**Task statement**: Lines holding the string "kind" are the ones to copy from this listing.

━━━━━ Supplied material

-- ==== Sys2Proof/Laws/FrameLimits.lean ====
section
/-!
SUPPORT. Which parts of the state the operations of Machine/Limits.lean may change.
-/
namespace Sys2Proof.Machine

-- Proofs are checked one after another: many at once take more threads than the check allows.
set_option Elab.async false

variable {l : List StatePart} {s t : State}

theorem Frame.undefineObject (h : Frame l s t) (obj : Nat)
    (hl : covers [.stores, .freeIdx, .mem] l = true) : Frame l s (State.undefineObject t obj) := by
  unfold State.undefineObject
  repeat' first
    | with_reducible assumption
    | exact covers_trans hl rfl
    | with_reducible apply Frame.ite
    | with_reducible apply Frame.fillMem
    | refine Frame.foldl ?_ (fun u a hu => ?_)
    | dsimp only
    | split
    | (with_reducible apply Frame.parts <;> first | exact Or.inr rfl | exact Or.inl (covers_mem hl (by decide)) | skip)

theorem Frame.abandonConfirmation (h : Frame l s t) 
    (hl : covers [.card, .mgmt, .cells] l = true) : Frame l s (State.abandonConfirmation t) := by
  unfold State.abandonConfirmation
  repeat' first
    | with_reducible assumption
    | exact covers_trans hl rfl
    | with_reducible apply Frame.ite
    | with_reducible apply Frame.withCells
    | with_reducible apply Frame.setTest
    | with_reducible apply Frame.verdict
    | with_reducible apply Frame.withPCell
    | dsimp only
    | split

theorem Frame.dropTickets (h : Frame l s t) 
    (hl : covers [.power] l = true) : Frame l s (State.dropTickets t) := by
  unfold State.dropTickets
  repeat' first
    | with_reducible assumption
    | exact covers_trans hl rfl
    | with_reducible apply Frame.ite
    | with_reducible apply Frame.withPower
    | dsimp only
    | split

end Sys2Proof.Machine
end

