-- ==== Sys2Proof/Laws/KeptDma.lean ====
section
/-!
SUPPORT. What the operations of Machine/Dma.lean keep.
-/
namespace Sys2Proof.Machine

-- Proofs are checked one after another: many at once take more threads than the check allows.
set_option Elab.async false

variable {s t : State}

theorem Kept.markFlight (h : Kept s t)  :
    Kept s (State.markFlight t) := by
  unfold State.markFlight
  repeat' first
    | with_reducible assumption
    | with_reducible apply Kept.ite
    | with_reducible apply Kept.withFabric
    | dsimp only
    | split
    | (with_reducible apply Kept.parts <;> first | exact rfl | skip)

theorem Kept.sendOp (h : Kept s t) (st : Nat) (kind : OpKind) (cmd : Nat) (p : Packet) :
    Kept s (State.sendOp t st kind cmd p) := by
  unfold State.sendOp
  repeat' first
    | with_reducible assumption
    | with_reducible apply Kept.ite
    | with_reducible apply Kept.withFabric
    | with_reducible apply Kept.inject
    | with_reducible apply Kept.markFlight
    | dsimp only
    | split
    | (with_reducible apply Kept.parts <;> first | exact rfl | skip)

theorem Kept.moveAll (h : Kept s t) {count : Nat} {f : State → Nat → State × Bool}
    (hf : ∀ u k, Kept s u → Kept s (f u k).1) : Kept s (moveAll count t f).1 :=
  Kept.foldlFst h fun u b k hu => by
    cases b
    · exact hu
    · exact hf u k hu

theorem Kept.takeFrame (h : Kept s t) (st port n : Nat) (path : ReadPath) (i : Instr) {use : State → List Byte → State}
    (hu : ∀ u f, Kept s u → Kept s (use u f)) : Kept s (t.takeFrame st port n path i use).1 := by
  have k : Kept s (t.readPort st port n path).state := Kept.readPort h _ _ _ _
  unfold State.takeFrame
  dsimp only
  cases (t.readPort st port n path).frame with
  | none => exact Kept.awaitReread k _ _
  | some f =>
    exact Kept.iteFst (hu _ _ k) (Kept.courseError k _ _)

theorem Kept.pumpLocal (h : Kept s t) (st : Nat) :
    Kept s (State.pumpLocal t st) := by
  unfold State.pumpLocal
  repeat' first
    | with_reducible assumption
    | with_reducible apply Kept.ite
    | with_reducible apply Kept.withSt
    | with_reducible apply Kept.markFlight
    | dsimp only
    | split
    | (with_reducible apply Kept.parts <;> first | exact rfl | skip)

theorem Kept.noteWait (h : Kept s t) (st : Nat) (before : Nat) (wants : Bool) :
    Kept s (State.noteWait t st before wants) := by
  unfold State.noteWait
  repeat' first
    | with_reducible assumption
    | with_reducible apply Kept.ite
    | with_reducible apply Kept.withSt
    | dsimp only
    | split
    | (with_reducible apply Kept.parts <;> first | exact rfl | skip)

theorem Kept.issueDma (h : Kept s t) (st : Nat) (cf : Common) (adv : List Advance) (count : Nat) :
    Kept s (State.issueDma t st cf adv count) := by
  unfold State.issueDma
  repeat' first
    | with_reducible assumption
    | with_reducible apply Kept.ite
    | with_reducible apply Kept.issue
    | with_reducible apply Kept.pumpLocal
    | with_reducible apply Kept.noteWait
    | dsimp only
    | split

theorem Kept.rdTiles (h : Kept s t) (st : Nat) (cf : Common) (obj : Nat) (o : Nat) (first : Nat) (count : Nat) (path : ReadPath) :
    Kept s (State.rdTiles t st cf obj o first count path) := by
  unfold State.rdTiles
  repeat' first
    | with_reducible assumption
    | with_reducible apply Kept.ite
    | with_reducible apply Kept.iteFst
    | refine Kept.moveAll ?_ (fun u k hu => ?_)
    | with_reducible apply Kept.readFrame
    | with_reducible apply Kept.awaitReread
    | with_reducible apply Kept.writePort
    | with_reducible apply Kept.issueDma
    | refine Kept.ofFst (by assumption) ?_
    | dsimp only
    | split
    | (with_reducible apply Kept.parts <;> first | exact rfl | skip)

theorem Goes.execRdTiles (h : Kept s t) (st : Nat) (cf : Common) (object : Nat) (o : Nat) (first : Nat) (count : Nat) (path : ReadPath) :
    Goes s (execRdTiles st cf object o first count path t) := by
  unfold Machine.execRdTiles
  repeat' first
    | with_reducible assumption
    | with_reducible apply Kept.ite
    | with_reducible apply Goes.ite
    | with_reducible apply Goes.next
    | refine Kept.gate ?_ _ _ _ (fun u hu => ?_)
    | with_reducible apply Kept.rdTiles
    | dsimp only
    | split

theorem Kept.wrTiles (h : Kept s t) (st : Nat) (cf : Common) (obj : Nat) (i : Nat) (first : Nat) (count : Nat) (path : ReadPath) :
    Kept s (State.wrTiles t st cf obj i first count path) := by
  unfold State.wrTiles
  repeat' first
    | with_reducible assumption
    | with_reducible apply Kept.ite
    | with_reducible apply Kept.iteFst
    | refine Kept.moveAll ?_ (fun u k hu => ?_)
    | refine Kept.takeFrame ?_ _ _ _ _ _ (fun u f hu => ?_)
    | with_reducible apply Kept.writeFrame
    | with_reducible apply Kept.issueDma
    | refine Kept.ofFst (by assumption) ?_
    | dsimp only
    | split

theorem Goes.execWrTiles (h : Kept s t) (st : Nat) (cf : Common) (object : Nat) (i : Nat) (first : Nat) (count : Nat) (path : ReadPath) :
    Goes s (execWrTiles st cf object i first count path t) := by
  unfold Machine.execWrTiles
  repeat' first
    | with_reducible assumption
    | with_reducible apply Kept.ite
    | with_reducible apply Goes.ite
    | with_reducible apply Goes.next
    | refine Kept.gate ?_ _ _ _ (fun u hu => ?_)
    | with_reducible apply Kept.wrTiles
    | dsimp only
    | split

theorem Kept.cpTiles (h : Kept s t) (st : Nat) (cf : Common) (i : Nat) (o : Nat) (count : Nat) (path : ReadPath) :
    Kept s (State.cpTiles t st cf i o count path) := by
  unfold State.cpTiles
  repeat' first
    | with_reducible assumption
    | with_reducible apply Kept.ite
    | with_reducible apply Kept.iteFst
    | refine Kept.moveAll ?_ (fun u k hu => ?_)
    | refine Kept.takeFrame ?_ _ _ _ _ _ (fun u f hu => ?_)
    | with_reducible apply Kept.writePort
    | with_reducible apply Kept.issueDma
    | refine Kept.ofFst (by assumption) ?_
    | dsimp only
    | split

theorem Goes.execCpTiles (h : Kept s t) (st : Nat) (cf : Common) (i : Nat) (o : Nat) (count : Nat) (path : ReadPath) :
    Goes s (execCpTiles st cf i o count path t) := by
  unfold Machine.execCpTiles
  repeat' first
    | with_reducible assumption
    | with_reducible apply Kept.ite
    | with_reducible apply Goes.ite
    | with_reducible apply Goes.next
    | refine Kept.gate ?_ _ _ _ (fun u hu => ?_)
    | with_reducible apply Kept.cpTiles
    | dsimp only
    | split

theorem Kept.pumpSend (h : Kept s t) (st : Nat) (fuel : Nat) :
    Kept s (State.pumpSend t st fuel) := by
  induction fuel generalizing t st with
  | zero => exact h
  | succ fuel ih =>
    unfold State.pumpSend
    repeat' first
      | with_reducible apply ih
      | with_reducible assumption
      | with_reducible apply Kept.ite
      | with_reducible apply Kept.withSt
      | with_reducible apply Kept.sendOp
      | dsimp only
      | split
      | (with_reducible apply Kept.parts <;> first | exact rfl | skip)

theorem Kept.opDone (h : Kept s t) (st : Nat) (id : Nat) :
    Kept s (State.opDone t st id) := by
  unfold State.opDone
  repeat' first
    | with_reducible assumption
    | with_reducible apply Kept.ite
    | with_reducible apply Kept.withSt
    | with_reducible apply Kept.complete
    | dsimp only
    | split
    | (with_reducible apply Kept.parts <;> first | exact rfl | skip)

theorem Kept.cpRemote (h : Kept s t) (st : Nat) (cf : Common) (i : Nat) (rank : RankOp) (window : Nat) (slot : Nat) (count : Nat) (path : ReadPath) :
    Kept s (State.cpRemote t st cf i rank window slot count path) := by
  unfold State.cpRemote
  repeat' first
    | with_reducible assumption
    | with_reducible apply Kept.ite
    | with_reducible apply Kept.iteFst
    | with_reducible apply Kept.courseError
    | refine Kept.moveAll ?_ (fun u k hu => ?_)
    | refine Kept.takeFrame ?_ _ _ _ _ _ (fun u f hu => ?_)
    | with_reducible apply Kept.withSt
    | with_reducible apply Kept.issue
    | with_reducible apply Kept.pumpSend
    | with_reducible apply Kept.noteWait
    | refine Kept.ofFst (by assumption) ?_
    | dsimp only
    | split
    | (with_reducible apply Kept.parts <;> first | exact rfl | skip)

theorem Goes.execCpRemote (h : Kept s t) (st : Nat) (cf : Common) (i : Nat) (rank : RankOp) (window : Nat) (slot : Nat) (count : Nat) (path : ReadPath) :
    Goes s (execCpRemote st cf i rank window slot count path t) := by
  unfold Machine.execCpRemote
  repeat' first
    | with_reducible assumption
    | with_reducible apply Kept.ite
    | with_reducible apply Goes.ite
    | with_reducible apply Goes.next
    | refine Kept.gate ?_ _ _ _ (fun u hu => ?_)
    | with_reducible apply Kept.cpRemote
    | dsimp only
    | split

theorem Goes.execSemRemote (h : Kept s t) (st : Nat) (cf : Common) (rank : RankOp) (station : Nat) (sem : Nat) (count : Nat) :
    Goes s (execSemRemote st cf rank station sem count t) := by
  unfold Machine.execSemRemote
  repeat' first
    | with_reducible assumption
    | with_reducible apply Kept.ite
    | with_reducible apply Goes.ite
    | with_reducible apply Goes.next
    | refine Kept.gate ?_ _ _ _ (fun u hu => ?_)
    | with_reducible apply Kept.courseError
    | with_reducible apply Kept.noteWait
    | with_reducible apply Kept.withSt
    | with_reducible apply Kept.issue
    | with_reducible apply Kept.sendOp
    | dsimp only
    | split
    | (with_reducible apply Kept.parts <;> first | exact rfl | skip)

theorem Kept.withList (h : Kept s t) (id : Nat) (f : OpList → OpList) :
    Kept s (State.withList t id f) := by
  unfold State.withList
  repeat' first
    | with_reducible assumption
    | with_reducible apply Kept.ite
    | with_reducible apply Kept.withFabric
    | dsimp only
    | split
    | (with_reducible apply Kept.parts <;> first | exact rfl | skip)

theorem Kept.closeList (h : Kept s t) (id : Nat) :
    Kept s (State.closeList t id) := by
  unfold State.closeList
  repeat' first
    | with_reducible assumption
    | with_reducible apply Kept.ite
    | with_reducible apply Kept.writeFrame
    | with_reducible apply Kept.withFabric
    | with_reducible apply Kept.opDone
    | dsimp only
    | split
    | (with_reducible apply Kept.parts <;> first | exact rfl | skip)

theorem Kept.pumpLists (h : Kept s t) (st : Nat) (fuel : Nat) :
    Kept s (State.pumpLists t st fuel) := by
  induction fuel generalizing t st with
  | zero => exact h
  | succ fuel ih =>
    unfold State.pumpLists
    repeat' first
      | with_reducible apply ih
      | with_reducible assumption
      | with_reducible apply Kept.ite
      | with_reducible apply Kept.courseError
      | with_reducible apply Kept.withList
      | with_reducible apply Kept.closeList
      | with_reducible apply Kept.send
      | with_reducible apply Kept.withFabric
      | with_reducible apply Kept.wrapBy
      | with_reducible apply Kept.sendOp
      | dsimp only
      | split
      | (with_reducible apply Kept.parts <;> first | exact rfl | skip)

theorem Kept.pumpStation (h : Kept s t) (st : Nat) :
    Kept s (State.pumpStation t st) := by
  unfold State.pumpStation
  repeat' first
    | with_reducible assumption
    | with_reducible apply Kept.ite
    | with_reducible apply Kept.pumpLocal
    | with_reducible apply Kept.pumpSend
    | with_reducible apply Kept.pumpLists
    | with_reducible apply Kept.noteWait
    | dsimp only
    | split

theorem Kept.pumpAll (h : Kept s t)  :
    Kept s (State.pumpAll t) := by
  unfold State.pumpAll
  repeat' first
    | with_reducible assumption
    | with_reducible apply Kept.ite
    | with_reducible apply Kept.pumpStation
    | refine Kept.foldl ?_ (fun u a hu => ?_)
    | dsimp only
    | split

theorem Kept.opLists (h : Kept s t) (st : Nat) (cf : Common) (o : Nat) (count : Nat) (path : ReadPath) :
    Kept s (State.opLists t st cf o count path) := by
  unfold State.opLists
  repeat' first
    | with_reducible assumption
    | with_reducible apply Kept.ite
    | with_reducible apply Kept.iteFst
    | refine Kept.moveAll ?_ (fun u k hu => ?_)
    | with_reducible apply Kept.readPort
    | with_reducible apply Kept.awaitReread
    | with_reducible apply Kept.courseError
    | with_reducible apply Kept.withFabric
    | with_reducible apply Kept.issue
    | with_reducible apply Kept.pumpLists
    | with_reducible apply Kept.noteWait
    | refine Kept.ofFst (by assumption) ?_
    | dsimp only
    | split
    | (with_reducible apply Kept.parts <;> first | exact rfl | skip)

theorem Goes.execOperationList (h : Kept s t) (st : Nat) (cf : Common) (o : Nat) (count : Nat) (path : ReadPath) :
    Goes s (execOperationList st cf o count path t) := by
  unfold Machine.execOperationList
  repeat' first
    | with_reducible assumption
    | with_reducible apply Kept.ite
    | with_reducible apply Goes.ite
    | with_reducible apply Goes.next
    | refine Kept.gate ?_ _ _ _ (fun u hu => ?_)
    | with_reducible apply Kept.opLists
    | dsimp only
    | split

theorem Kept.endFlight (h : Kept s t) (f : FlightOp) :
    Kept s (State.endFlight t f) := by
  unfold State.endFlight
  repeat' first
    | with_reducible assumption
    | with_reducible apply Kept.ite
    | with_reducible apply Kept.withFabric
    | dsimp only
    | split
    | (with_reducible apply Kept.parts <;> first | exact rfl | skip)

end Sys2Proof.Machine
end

━━━━━━━━━━

**Output for this exercise**:
theorem Kept.sendOp (h : Kept s t) (st : Nat) (kind : OpKind) (cmd : Nat) (p : Packet) :
    Kept s (State.sendOp t st kind cmd p) := by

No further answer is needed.